As noted, the trust gives the trustees wide power and discretion to manage the corporation and the trust (and obviously contemplates the conflicts present in the identity of the directors, officers, trustees, and shareholders), but this does not condone the actions of the defendants in this case. We do not read any of the "exculpatory provisions" of the trust to excuse self-dealing.
3. Procedural matters. The defendants argue that the Superior Court never possessed jurisdiction to decide the merits of this case because the court did not have jurisdiction over Witkowski, a Connecticut resident, and Johnson Corrugated, a Connecticut corporation with its principal place of business in that State. The defendants also argue that brown, who is a Massachusetts resident, was improperly served with the summons and complaint. They argue that the summons and complaint were served upon him by delivery to a place other
than his "last and usual place of abode." Mass.R.Civ.P. 4(d)(1), 365 Mass. 734 (1974).

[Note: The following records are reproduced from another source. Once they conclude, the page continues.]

-- ==== Sys2Proof/Machine/Cards.lean ====
section
/-! DEFINITION. The object dictionary as data: the number of every object (`O.<BLOCK>_<NAME>`, index × 256 + subindex), and one card per
object with its type, access, default, defined bits and range, block by block as the object cards of `spec/` list them
(R10, R37, R38, R39). -/

namespace Sys2Proof.Machine

/-- ALLOWED of shed s, from *Table 15.6* (R406): bit n set when the shed may be in state n. -/
def shedAllowed (s : Nat) : Nat :=
  if s < 92 then (if s % 23 = 19 then 0b0111 else 0b1111)
  else if s = 93 ∨ s = 94 then 0b0101
  else if s = 96 ∨ s = 97 then 0b0011
  else 0b0001

/-- KIND of ledger 0x1041 + i (R47, R49): 1 flow, 2 constant, 0 where no chapter defines the ledger. -/
def ledgerKind (i : Nat) : Nat :=
  let l := 0x1041 + i
  if l = 0x1041 ∨ (0x1048 ≤ l ∧ l ≤ 0x104F) ∨ l = 0x1051 ∨ (0x1058 ≤ l ∧ l ≤ 0x105A) ∨ l = 0x1066 ∨ l = 0x1069 ∨ l = 0x106D then 2
  else if (0x1042 ≤ l ∧ l ≤ 0x1046) ∨ l = 0x1050 ∨ l = 0x1052 ∨ l = 0x1053 ∨ l = 0x105B ∨ (0x1060 ≤ l ∧ l ≤ 0x1062) ∨
    l = 0x1064 ∨ l = 0x1065 ∨ l = 0x1067 ∨ l = 0x1068 ∨ l = 0x106C ∨ l = 0x106E then 1
  else 0

/-- NTERMS of ledger 0x1041 + i (R47), as the owning chapters define their ledgers. -/
def ledgerTerms (i : Nat) : Nat :=
  let l := 0x1041 + i
  if ledgerKind i = 0 then 0
  else if l = 0x1043 ∨ l = 0x1064 then 3
  else if l = 0x1050 ∨ l = 0x1053 then 6
  else if l = 0x1052 ∨ l = 0x105B ∨ l = 0x1067 ∨ l = 0x1068 ∨ l = 0x1069 ∨ l = 0x106E then 5
  else 4

/-- The fixed total T0 of a constant ledger and the term T1 that holds all of it after reset (R59, R197, R346, R381, R417, R167). -/
def ledgerInit (i k : Nat) : Nat :=
  let l := 0x1041 + i
  if k > 1 then 0
  else if l = 0x1041 then 64
  else if 0x1048 ≤ l ∧ l ≤ 0x104F then 16
  else if l = 0x1059 then 6272
  else if l = 0x105A then 9408
  else if l = 0x1066 then 4096
  else if l = 0x1069 then 98
  else if l = 0x106D then 16
  else 0

namespace O

/-! Objects of *Table 2.6*. -/
abbrev LED_KIND (i : Nat) : Nat := 0x104101 + i * 256
abbrev LED_NTERMS (i : Nat) : Nat := 0x104102 + i * 256
abbrev LED_SNAP (i : Nat) : Nat := 0x104103 + i * 256
abbrev LED_SNAP_TT (i : Nat) : Nat := 0x104104 + i * 256
abbrev LED_CLOSED (i : Nat) : Nat := 0x104105 + i * 256
abbrev LED_MISMATCH (i : Nat) : Nat := 0x104106 + i * 256
abbrev LED_MISMATCH_COUNT (i : Nat) : Nat := 0x104107 + i * 256
abbrev LED_TERM0 (i : Nat) : Nat := 0x104110 + i * 256
abbrev LED_TERM1 (i : Nat) : Nat := 0x104111 + i * 256
abbrev LED_TERM2 (i : Nat) : Nat := 0x104112 + i * 256
abbrev LED_TERM3 (i : Nat) : Nat := 0x104113 + i * 256
abbrev LED_TERM4 (i : Nat) : Nat := 0x104114 + i * 256
abbrev LED_TERM5 (i : Nat) : Nat := 0x104115 + i * 256
abbrev LED_TERM6 (i : Nat) : Nat := 0x104116 + i * 256
abbrev LED_TERM7 (i : Nat) : Nat := 0x104117 + i * 256
abbrev LED_SNAP0 (i : Nat) : Nat := 0x104118 + i * 256
abbrev LED_SNAP1 (i : Nat) : Nat := 0x104119 + i * 256
abbrev LED_SNAP2 (i : Nat) : Nat := 0x10411A + i * 256
abbrev LED_SNAP3 (i : Nat) : Nat := 0x10411B + i * 256
abbrev LED_SNAP4 (i : Nat) : Nat := 0x10411C + i * 256
abbrev LED_SNAP5 (i : Nat) : Nat := 0x10411D + i * 256
abbrev LED_SNAP6 (i : Nat) : Nat := 0x10411E + i * 256
abbrev LED_SNAP7 (i : Nat) : Nat := 0x10411F + i * 256

/-! Objects of *Table 2.8*. -/
abbrev ID_DEVICE_NAME : Nat := 0x100001
abbrev ID_VENDOR : Nat := 0x100002
abbrev ID_FAMILY : Nat := 0x100003
abbrev ID_SILICON_REV : Nat := 0x100004
abbrev ID_SERIAL : Nat := 0x100005
abbrev ID_DICT_REV : Nat := 0x100006
abbrev ID_ACCESS_LEVEL : Nat := 0x100007
abbrev ID_YARD_ID : Nat := 0x100008
abbrev ID_PROVISIONED : Nat := 0x100009

/-! Objects of *Table 2.9*. -/
abbrev DEV_DEVICE_STATE : Nat := 0x100101
abbrev DEV_UPTIME : Nat := 0x100102
abbrev DEV_RESET_CAUSE : Nat := 0x100103
abbrev DEV_CLKREF_STABLE : Nat := 0x100104
abbrev DEV_FAULT : Nat := 0x100105
abbrev DEV_RECOVERY_ACTIVE : Nat := 0x100106
abbrev DEV_TEMP : Nat := 0x100107
abbrev DEV_REFUSED_WRITES : Nat := 0x100108
abbrev DEV_DECODE_COUNT : Nat := 0x100109
abbrev DEV_DENIED_COUNT : Nat := 0x10010A
abbrev DEV_TIMEOUT_COUNT : Nat := 0x10010B
abbrev DEV_FAULT_COUNT0 : Nat := 0x100110
abbrev DEV_FAULT_COUNT1 : Nat := 0x100111
abbrev DEV_FAULT_COUNT2 : Nat := 0x100112
abbrev DEV_FAULT_COUNT3 : Nat := 0x100113
abbrev DEV_FAULT_COUNT4 : Nat := 0x100114
abbrev DEV_FAULT_COUNT5 : Nat := 0x100115
abbrev DEV_FAULT_COUNT6 : Nat := 0x100116
abbrev DEV_FAULT_COUNT7 : Nat := 0x100117
abbrev DEV_FAULT_COUNT8 : Nat := 0x100118

/-! Objects of *Table 2.14*. -/
abbrev SES_STATE (i : Nat) : Nat := 0x114001 + i * 256
abbrev SES_ROLE (i : Nat) : Nat := 0x114002 + i * 256
abbrev SES_CONTROLLER (i : Nat) : Nat := 0x114003 + i * 256
abbrev SES_PEER_PORT (i : Nat) : Nat := 0x114004 + i * 256
abbrev SES_LAST_SEQ (i : Nat) : Nat := 0x114005 + i * 256
abbrev SES_MAC_FAILS (i : Nat) : Nat := 0x114006 + i * 256
abbrev SES_REPLAYS (i : Nat) : Nat := 0x114007 + i * 256
abbrev SES_OPEN_TT (i : Nat) : Nat := 0x114008 + i * 256
abbrev SES_CLOSE (i : Nat) : Nat := 0x114009 + i * 256

/-! Objects of *Table 2.16*. -/
abbrev LATCH_HOLDER : Nat := 0x120001
abbrev LATCH_LATCH_STATE : Nat := 0x120002
abbrev LATCH_EPOCH : Nat := 0x120003
abbrev LATCH_CLAIM : Nat := 0x120004
abbrev LATCH_OFFER : Nat := 0x120005
abbrev LATCH_ACCEPT : Nat := 0x120006
abbrev LATCH_TAKE : Nat := 0x120007
abbrev LATCH_OFFER_TIMEOUT : Nat := 0x120008
abbrev LATCH_HANDOVER_REQUEST : Nat := 0x120009
abbrev LATCH_CHANGE : Nat := 0x12000A
abbrev LATCH_CHANGE_COUNT : Nat := 0x12000B
abbrev LATCH_CHARGE_DENIED : Nat := 0x12000C

/-! Objects of *Table 2.17*. -/
abbrev MC_HEARTBEAT (i : Nat) : Nat := 0x120101 + i * 256
abbrev MC_HB_MISSED (i : Nat) : Nat := 0x120102 + i * 256
abbrev MC_PRESENT (i : Nat) : Nat := 0x120103 + i * 256
abbrev MC_DEBUG_ABSENT (i : Nat) : Nat := 0x120104 + i * 256
abbrev MC_FW_VERSION (i : Nat) : Nat := 0x120105 + i * 256
abbrev MC_FW_STATE (i : Nat) : Nat := 0x120106 + i * 256
abbrev MC_LAST_BUS_STATUS (i : Nat) : Nat := 0x120107 + i * 256
abbrev MC_BOOT_COUNT (i : Nat) : Nat := 0x120108 + i * 256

The motion judge was correct in concluding the defendants were "transacting business" in Massachusetts within the meaning of G. L. c. 223A, Section 3(a), the so-called "long-arm" statute. As used in the statute the term "transacting business" does not require purely commercial activity but is used to embrace any purposeful acts performed in Massachusetts, whether personal, private, or commercial. Ross v. Ross, 371 Mass. 439 , 441 (1976). The transacting business clause has been construed broadly and, if a cause of action arises from a contract, the signing of the contract in Massachusetts is literally transacting business within Section 3(a). Carlson Corp. v. University of Vt., 380 Mass. 102 , 105 (1980). Witkowski's signing of a document amending the trust, although not technically a contract, was a purposeful and meaningful business transaction creating an ongoing fiduciary relationship. See Chase v. Chase, 2 Allen 101 , 104-105 (1861). That relationship is the subject of this suit. The motion judge, in ruling upon the defendants' motion to dismiss, concluded that: "[Witkowski's] involvement with the trust began when he signed a document in Massachusetts, which amended the trust by appointing him as one of its trustees. The signing of the trust amendment was an essential and critical business transaction creating an ongoing fiduciary relationship between the parties, and, as a result, it comes within the statutory provision of G. L. c. 223A, Section 3(a)." There is a rational nexus between the cause of action and the transaction of business in Massachusetts. This satisfies the literal requirements of the statute. Cf. Kleinerman v. Morse, 26 Mass. App. Ct. 819 , 822-823 (1989).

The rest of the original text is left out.